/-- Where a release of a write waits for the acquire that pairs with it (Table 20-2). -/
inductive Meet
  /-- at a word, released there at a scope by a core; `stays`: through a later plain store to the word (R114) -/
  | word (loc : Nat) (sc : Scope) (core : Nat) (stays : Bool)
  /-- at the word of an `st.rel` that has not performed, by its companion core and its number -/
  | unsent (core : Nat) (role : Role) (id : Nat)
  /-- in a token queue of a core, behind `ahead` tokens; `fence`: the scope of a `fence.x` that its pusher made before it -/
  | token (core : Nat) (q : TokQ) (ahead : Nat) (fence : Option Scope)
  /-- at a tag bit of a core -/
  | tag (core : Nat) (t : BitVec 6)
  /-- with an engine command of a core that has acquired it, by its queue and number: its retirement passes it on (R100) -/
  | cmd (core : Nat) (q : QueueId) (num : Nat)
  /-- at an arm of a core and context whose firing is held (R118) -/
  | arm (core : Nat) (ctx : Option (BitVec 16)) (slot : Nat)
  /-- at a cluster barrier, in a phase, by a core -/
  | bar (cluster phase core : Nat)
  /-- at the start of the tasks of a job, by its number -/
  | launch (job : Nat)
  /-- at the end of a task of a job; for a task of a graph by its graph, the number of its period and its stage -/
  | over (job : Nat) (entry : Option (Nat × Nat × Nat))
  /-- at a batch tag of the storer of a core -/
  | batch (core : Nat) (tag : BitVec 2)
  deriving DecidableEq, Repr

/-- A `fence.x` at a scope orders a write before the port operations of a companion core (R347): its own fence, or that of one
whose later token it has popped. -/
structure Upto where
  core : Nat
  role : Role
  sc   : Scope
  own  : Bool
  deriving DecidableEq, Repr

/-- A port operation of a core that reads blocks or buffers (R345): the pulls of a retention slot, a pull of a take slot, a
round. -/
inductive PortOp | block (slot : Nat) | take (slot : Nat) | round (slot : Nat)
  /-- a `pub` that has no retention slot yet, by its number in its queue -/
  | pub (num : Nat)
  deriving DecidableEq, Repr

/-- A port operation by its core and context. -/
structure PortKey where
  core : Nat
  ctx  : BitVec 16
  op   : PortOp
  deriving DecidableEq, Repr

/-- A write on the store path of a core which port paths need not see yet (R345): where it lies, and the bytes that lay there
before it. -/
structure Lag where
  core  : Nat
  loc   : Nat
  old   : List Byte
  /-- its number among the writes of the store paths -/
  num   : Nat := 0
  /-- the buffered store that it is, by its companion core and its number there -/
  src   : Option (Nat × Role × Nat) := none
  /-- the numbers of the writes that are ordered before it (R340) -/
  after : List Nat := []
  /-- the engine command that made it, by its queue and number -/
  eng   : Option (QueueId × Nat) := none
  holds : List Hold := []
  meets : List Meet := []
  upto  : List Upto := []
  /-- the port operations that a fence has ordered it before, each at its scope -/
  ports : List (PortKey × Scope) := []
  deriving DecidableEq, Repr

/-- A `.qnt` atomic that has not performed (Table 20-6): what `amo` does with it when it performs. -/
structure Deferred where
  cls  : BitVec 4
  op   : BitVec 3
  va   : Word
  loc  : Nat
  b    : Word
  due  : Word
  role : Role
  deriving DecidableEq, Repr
===============
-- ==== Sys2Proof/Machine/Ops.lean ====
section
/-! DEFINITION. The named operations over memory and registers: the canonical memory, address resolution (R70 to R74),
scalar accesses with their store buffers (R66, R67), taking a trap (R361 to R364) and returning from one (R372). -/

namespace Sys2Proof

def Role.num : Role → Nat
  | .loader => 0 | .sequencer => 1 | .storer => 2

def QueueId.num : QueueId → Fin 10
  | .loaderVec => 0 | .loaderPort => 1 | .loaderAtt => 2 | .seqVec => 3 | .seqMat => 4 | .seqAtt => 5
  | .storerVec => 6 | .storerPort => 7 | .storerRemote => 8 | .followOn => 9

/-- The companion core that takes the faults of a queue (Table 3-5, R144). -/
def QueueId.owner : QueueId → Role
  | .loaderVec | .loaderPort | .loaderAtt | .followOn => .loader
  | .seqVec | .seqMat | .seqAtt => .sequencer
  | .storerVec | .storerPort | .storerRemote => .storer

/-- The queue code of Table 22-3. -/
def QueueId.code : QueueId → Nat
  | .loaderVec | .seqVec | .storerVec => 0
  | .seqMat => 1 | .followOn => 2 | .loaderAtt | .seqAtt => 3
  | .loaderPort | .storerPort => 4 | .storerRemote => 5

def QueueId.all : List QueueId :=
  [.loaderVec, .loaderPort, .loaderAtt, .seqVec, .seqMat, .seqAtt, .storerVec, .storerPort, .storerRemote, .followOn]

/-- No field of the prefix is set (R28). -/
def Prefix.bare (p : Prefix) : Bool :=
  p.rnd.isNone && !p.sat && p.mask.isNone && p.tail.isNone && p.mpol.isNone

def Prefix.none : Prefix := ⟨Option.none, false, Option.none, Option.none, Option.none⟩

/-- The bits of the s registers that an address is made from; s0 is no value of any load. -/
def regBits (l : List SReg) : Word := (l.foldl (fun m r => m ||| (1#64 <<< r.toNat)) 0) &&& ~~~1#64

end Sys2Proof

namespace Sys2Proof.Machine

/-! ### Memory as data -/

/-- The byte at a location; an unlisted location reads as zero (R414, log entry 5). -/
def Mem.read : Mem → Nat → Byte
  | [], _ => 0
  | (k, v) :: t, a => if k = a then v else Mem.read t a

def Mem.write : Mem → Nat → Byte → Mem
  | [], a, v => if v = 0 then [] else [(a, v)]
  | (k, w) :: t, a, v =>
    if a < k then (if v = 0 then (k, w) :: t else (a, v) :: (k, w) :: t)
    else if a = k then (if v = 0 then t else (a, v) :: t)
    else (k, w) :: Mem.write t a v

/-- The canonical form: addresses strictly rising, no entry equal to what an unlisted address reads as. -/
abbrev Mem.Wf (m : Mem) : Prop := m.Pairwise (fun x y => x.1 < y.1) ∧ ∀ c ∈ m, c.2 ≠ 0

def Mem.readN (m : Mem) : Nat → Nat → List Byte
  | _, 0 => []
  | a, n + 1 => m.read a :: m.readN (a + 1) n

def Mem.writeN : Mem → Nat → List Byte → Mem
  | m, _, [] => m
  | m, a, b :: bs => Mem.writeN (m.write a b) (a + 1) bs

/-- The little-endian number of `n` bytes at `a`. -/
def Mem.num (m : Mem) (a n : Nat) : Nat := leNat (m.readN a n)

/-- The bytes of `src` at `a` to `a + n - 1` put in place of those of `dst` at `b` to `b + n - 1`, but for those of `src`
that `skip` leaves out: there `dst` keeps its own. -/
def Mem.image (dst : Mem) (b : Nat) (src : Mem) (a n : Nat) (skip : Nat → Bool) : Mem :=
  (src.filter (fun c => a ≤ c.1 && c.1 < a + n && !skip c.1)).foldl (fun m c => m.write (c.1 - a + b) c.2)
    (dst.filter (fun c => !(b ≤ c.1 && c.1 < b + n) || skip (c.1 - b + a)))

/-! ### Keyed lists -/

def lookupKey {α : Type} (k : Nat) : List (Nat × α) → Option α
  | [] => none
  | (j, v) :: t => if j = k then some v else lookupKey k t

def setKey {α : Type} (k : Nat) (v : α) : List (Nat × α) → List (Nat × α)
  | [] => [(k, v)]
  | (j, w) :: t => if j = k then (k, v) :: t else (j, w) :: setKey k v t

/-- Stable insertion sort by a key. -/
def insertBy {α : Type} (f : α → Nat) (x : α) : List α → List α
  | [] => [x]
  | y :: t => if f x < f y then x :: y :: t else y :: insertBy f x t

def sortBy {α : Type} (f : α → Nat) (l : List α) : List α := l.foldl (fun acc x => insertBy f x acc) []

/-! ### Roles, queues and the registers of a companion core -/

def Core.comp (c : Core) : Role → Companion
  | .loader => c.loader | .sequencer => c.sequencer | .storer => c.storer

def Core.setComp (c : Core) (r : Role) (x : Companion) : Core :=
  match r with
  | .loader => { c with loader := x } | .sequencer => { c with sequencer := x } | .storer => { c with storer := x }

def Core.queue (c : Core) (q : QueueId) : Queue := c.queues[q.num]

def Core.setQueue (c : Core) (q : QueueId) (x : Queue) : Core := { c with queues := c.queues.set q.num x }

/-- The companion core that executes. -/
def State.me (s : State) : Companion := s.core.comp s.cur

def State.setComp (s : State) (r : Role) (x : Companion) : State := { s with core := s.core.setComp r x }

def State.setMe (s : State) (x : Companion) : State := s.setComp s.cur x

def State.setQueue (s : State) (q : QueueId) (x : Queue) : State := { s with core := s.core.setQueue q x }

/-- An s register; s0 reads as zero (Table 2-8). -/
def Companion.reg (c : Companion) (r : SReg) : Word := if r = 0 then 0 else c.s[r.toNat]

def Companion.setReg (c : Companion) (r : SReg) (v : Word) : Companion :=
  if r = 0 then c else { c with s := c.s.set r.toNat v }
===============
About this task: From the records above, copy out the line with "c.sequencer | .storer => c.storer", the line with "c with loader", and every line between them, word for word.

Exercise result:
  | .loader => c.loader | .sequencer => c.sequencer | .storer => c.storer

def Core.setComp (c : Core) (r : Role) (x : Companion) : Core :=
  match r with
  | .loader => { c with loader := x } | .sequencer => { c with sequencer := x } | .storer => { c with storer := x }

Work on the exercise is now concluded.